Race director Jacky Ickx’s role in the previous year’s race had been closely scrutinised after it was red-flagged in a deluge as Senna hunted down Prost. Ickx returned to oversee the 1985 race. The six-times Le Mans 24 Hours winner made his final start in the endurance classic later that year.
New team Minardi were making their first appearance at Monaco. Having used a Ford-Cosworth DFV for their first two races, the team had switched to its Motori Moderni engines at the previous round. Unfortunately Pierluigi Martini crashed the team’s sole entry on Saturday and failed to qualify.

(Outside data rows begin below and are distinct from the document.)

/-- R422 to R449: a port comes up; a BEACON of a candidate makes the uplink active, of another refuses the port; BEACON frames are handed to every DN port; frames in order act, a mismatch is counted and answered by one NAK, a NAK resends; lost ports go down, fail over to the standby or leave an island; an ALARM is posted at the root of its tree. -/
def Obligations.HerdLinks : Prop :=
  (∀ (s : State) (p : Fin 6), herdRuns s = true → (s.gf F.HERD_CTRL_PORT_EN 0).testBit p = true → ((isRoot s && decide (p.val < 2)) = false ∧ hpState s p = 0) → 
      Ends (exec (.linkUp p) s) fun t => hpState t p = (if p.val < 2 then 1 else 2) ∧ (t.hport p).acred = 16 ∧ (t.hport p).ccred = 16 ∧ (t.hport p).replay = []) ∧
  (∀ (s : State) (p : Fin 6), 2 ≤ p.val → hpState s p = 2 → uplink s = none → 
      Ends (exec (.beaconTimer) s) fun t => handed t p (.beacon s.herd.id (ownDepth s) (s.gf F.HERD_TOPO_ROOT_ID 0) []) = true) ∧
  (∀ (s : State) (p : Fin 6) (h : Hdr) (id depth root : Nat) (anc : List Nat), inOrder s p h = true → (p.val < 2 ∧ root < 16384) → candidate s ⟨id, depth, root, anc⟩ = true → (uplink s = none ∧ s.herd.move = none ∧ s.herd.retry = false) → (preferredUplink s p ⟨id, depth, root, anc⟩).1 = p.val → 
      Ends (exec (.beacon p h id depth root anc) s) fun t => uplink t = some p.val ∧ ownDepth t = depth + 1 ∧ hpState t p = 2 ∧
        (s.herd.table = [] → handed t p (.join s.herd.id (depth + 1) id root 0 1 [s.herd.id]) = true)) ∧
  (∀ (s : State) (p : Fin 6) (h : Hdr) (id depth root : Nat) (anc : List Nat), inOrder s p h = true → p.val < 2 → candidate s ⟨id, depth, root, anc⟩ = false → uplink s ≠ some p.val → 
      Ends (exec (.beacon p h id depth root anc) s) fun t => hpState t p = 3 ∧ uplink t = uplink s) ∧
  (∀ (s : State) (p : Fin 6) (h : Hdr) (b : BitVec 256), inOrder s p h = true → (2 ≤ p.val ∧ ownRoot s = true) → 
      Ends (exec (.alarm p h b) s) fun t => ((t.spoor.hops.get hopHub).getLast?.map (·.raw)) = some (some b)) ∧
  (∀ (s : State) (p : Fin 6) (h : Hdr), hpState s p ≠ 0 → (s.hport p).queue = [] → ((s.hport p).replay.filter fun f => 2048 ≤ (h.ack.val + 4096 - f.1) % 4096) ≠ [] → (s.hport p).resent < 4 → 
      Ends (exec (.nak p h) s) fun t => t.gf F.HERD_Pp_CNT_REPLAY 0 p = satInc 16 (s.gf F.HERD_Pp_CNT_REPLAY 0 p) ∧
        (t.hport p).replay = (s.hport p).replay.filter fun f => 2048 ≤ (h.ack.val + 4096 - f.1) % 4096) ∧
  (∀ (s : State) (p : Fin 6) (h : Hdr), hpState s p ≠ 0 → (s.hport p).queue = [] → 
      Ends (exec (.credit p h) s) fun t => (t.hport p).acred = min 16 ((s.hport p).acred + h.acred.val) ∧ (t.hport p).ccred = min 16 ((s.hport p).ccred + h.ccred.val) ∧
        (t.hport p).srcCnt = h.srcCnt.val) ∧
  (∀ (s : State) (p : Fin 6), hpState s p ≠ 0 → 
      Ends (exec (.frameKeepalive p) s) fun t => .frame p (s.hport p).seqTx (min 31 (s.hport p).retA) (min 31 (s.hport p).retC) (((s.hport p).seqRx + 4095) % 4096) (srcCount s) .credit ∈ t.out ∧
        (t.hport p).retA = (s.hport p).retA - min 31 (s.hport p).retA) ∧
  (∀ (s : State) (p : Fin 6), hpState s p ≠ 0 → 
      Ends (exec (.crcMismatch p) s) fun t => t.gf F.HERD_Pp_CNT_CRC 0 p = satInc 16 (s.gf F.HERD_Pp_CNT_CRC 0 p) ∧ (t.hport p).naked = true ∧ (t.hport p).crcSec = (s.hport p).crcSec + 1) ∧
  (∀ (s : State) (p : Fin 6), (s.hport p).crcSec > 100 → 
      Ends (exec (.linkErrCheck p) s) fun t => t.gb F.HERD_EVT_LINK_ERR 0 = true ∧ (t.hport p).crcSec = 0 ∧ (t.spoor.slots.get (slotKey herdSrc 0x153 0)).isSome = true) ∧
  (∀ (s : State) (p : Fin 6), hpState s p ≠ 0 → (p.val < 2 ∧ uplink s = some p.val) → (s.gb F.HERD_STAT_STANDBY 0 = true ∧ hpState s (1 - p.val) ≠ 0) → 
      Ends (exec (.portLoss p) s) fun t => hpState t p = 0 ∧ uplink t = none ∧ t.herd.move = some (1 - p.val, false) ∧ t.herd.saved = unacked (s.hport p) ∧
        handed t (1 - p.val) (.move s.herd.id (subtreeDepth s) none) = true) ∧
  (∀ (s : State) (p : Fin 6), hpState s p ≠ 0 → (p.val < 2 ∧ uplink s = some p.val ∧ s.gb F.HERD_STAT_STANDBY 0 = false) → 
      Ends (exec (.portLoss p) s) fun t => hpState t p = 0 ∧ uplink t = none ∧ t.gf F.HERD_STAT_ROLE 0 = 3 ∧ t.gb F.HERD_EVT_ISLAND 0 = true ∧ t.herd.holding = true ∧ ownDepth t = 0) ∧
  (∀ (s : State) (q : Nat), s.herd.move = some (q, false) → hpState s q ≠ 0 → 
      Ends (exec (.moveRetry) s) fun t => t.herd.move = some (q, true) ∧ handed t q (.move s.herd.id (subtreeDepth s) none) = true)

/-- R432 to R447: the root judges a complete join, records it and answers; an accepted node is a member, a refused one an island that tries again; a LEAVE from the recorded parent is held and then removes the subtree; a MOVE takes the new parent and is answered; an accepted MOVE makes the standby active, a refused one leaves an island; an island's budget becomes its safe budget. -/
def Obligations.HerdMembership : Prop :=
  (∀ (s : State) (p : Fin 6) (h : Hdr) (node level parent root depth size : Nat) (ids : List Nat), inOrder s p h = true → (2 ≤ p.val ∧ ownRoot s = true) → size ≤ (joinIds s node ids).length → joinedBefore s node parent (joinIds s node ids) = false → judgeJoin s level root depth size (joinIds s node ids) = (0, 0) → 
      Ends (exec (.join p h node level parent root depth size ids) s) fun t => handed t p (.joinResp node 0 0) = true ∧
        (∀ i ∈ joinIds s node ids, (t.herd.table.any fun x => decide (x.id = i) && decide (x.port = p.val)) = true) ∧
        ∀ x ∈ s.herd.table, x ∈ t.herd.table) ∧
  (∀ (s : State) (p : Fin 6) (h : Hdr) (node level parent root depth size : Nat) (ids : List Nat) (c o : Nat), inOrder s p h = true → (2 ≤ p.val ∧ ownRoot s = true) → size ≤ (joinIds s node ids).length → joinedBefore s node parent (joinIds s node ids) = false → (judgeJoin s level root depth size (joinIds s node ids) = (c, o) ∧ c ≠ 0) → 
      Ends (exec (.join p h node level parent root depth size ids) s) fun t => handed t p (.joinResp node c o) = true ∧ t.herd.table = s.herd.table) ∧
  (∀ (s : State) (p : Fin 6) (h : Hdr) (ofs : Nat), inOrder s p h = true → (p.val < 2 ∧ uplink s = some p.val) → 
      Ends (exec (.joinResp p h s.herd.id 0 ofs) s) fun t => t.herd.member = true ∧ t.gf F.HERD_STAT_ROLE 0 = 1) ∧
  (∀ (s : State) (p : Fin 6) (h : Hdr) (c : Fin 5) (ofs : Nat), inOrder s p h = true → (p.val < 2 ∧ uplink s = some p.val ∧ c.val ≠ 0) → 
      Ends (exec (.joinResp p h s.herd.id c ofs) s) fun t => hpState t p = 3 ∧ uplink t = none ∧ t.gf F.HERD_STAT_ROLE 0 = 3 ∧ t.gb F.HERD_EVT_JOIN_REFUSED 0 = true ∧ t.herd.retry = true ∧ t.herd.member = false) ∧
  (∀ (s : State) (p : Fin 6) (h : Hdr) (id parent : Nat) (x : NodeS), inOrder s p h = true → (2 ≤ p.val ∧ ownRoot s = true) → s.herd.table.find? (fun x => x.id = id) = some x → (x.parent = parent ∧ s.herd.leaves.contains (id, parent) = false) → 
      Ends (exec (.leave p h id parent) s) fun t => t.herd.leaves = s.herd.leaves ++ [(id, parent)] ∧ t.herd.table = s.herd.table) ∧
  (∀ (s : State) (id : Nat), (s.herd.leaves.any fun l => l.1 = id) = true → 
      Ends (exec (.leaveHoldExpire id) s) fun t => (∀ x ∈ t.herd.table, x.id ≠ id ∧ x.parent ≠ id) ∧ ∀ l ∈ t.herd.leaves, l.1 ≠ id) ∧
  (∀ (s : State) (p : Fin 6) (h : Hdr) (id depth : Nat), inOrder s p h = true → (2 ≤ p.val ∧ ownRoot s = true ∧ uplink s = none) → (ownDepth s ≤ 6 ∧ ownDepth s + 1 + depth ≤ 7) → 
      Ends (exec (.move p h id depth none) s) fun t => handed t p (.moveAck 0) = true ∧ (∀ l ∈ t.herd.leaves, l.1 ≠ id) ∧
        ∀ x ∈ t.herd.table, x.id = id → x.parent = s.herd.id ∧ x.port = p.val) ∧
  (∀ (s : State) (p : Fin 6) (h : Hdr), inOrder s p h = true → (p.val < 2 ∧ moveOn s p = true) → 
      Ends (exec (.moveAck p h 0) s) fun t => uplink t = some p.val ∧ t.herd.move = none ∧ t.herd.saved = [] ∧ t.gb F.HERD_EVT_FAILOVER 0 = true ∧
        (t.spoor.slots.get (slotKey herdSrc 0x150 0)).isSome = true) ∧
  (∀ (s : State) (p : Fin 6) (h : Hdr) (c : Fin 3), inOrder s p h = true → (p.val < 2 ∧ moveOn s p = true ∧ c.val ≠ 0) → 
      Ends (exec (.moveAck p h c) s) fun t => uplink t = none ∧ t.herd.move = none ∧ t.gf F.HERD_STAT_ROLE 0 = 3 ∧ t.gb F.HERD_EVT_ISLAND 0 = true) ∧
  (∀ (s : State), s.herd.retry = true → 
      Ends (exec (.joinRetry) s) fun t => t.herd.retry = false ∧ (hpState s 0 = 3 → hpState t 0 = 1) ∧ (hpState s 1 = 3 → hpState t 1 = 1)) ∧
  (∀ (s : State), s.herd.holding = true → 
      Ends (exec (.islandHoldExpire) s) fun t => t.herd.holding = false ∧ t.herd.budget = s.gf F.HERD_CAP_CFG_SAFE 0)

/-- R435 to R440: a SYNC records its exchange, steps a node that lags more than 1 µs forward, and is answered by a DREQ; a DREQ is answered by a DRESP; a DRESP gives the offset of the exchange. HERD_TSET takes hold at the root for a value not below the present time. A CAP frame gives the budget, a DEMAND frame a child's report; a cap cycle, at a multiple of 80,000 counts, shares the budget, all of it to a sole item, and 0xFFFFFF to what it does not govern. -/
def Obligations.HerdTimeAndCaps : Prop :=
  (∀ (s : State) (p : Fin 6), 2 ≤ p.val → hpState s p = 2 → 
      Ends (exec (.syncTimer) s) fun t => handed t p (.sync s.now) = true) ∧
  (∀ (s : State) (p : Fin 6) (h : Hdr) (t1 : DWord) (sub : Fin 40) (turn : Nat), inOrder s p h = true → p.val < 2 → (uplink s ≠ some p.val ∨ -1000000 ≤ (s.hport p).ofs) → 
      Ends (exec (.sync p h t1 sub turn) s) fun t => (t.hport p).ex = some (t1, s.stamp sub, s.stamp sub + BitVec.ofNat 64 turn) ∧ handed t p .dreq = true ∧ t.hub.time = s.hub.time) ∧
  (∀ (s : State) (p : Fin 6) (h : Hdr) (t1 : DWord) (sub : Fin 40) (turn : Nat), inOrder s p h = true → p.val < 2 → (uplink s = some p.val ∧ (s.hport p).ofs < -1000000) → 
      Ends (exec (.sync p h t1 sub turn) s) fun t => t.hub.time = s.hub.time + BitVec.ofNat 64 ((s.hport p).ofs.natAbs * 2 / 125) ∧ t.gb F.HERD_EVT_TIME_STEP 0 = true) ∧
  (∀ (s : State) (p : Fin 6) (h : Hdr) (sub : Fin 40), inOrder s p h = true → 2 ≤ p.val → 
      Ends (exec (.dreq p h sub) s) fun t => handed t p (.dresp (s.stamp sub)) = true) ∧
  (∀ (s : State) (p : Fin 6) (h : Hdr) (t1 t2 t3 t4 : DWord) (filt : Int), inOrder s p h = true → (s.hport p).ex = some (t1, t2, t3) → 
      Ends (exec (.dresp p h t4 filt) s) fun t => (t.hport p).ofs = (125 * ((t2 - t1).toInt - (t4 - t3).toInt) - 2 * signedOf 16 (s.gf F.HERD_Pp_ASYM_PS 0 p)) / 4 ∧ (t.hport p).ex = none ∧
        t.gb F.HERD_Pp_STAT_PSYNC 0 p = decide (filt.natAbs ≤ 500)) ∧
  (∀ (s : State) (v : DWord), (isRoot s = true ∧ s.now.toNat ≤ v.toNat) → 
      Ends (exec (.herdTset v) s) fun t => t.herd.tset = some v ∧ t.rd64 R.HERD_TSET 0 = v) ∧
  (∀ (s : State) (v : DWord), (isRoot s = false ∨ v.toNat < s.now.toNat) → 
      Ends (exec (.herdTset v) s) fun t => t.gb F.HERD_EVT_REJECT 0 = true ∧ t.herd.tset = s.herd.tset) ∧
  (∀ (s : State) (p : Fin 6) (h : Hdr) (w c : Word), inOrder s p h = true → uplink s = some p.val → 
      Ends (exec (.cap p h w c) s) fun t => t.herd.budget = w.toNat ∧ t.herd.cycle = c.toNat) ∧
  (∀ (s : State) (p : Fin 6) (h : Hdr) (d f : Word), inOrder s p h = true → 2 ≤ p.val → 
      Ends (exec (.demand p h d f) s) fun t => (t.hport p).child = some (d.toNat, f.toNat, 0)) ∧
  (∀ (s : State) (r : Rgn) (b : Nat), (herdSpan s = true ∧ atCapCycle s = true) → ((if isRoot s then s.gf F.HERD_CAP_ROOT_W 0 else s.herd.budget) = b ∧ b < 0xFFFF_FFFF) → (s.gf F.HERD_DEM_SRC_GOV 0 = 2 ^ r.val ∧ s.gf F.HERD_DEM_SRC_FAB 0 = 0) → (∀ p : Fin 6, (s.hport p).child = none) → 
      Ends (exec (.capCycle) s) fun t => t.gf F.HERD_CAP_W 0 = b ∧ t.gf F.RGN_CAP_CAP (rgB r) = min (100 * b) 0xFF_FFFE ∧
        ∀ q : Rgn, q ≠ r → t.gf F.RGN_CAP_CAP (rgB q) = 0xFF_FFFF)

Due to the circuit’s tight confines, grid sizes were reduced from the usual 26 to just 20, meaning six drivers would not start the race. Neither RAM made the cut, nor did Piercarlo Ghinzani in the sole Osella.
Stefan Bellof, another star of the wet race 12 months earlier, surprisingly failed to qualify, though Martin Brundle got the other Tyrrell on the grid. The sixth non-qualifier was Francois Hesnault who continued to struggle in the Brabham, and would be replaced by Marc Surer before the next race.
For the first time in 1985 Toleman made it to a race as well. The team which had almost won the Monaco Grand Prix this year before missed the first three races of the new season after failing to agree a tyre deal with either Goodyear or Pirelli. However the withdrawal of the Spirit team opened up a supply of Pirelli for the team to use, and Teo Fabi duly nabbed the last spot on the grid. Remarkably, just five races later he would be on pole position.
The two most recent world champions were to be found down on the seventh row of the grid. Two-times Monaco Grand Prix winner Niki Lauda made his final start in the principality from 14th, one place behind Nelson Piquet.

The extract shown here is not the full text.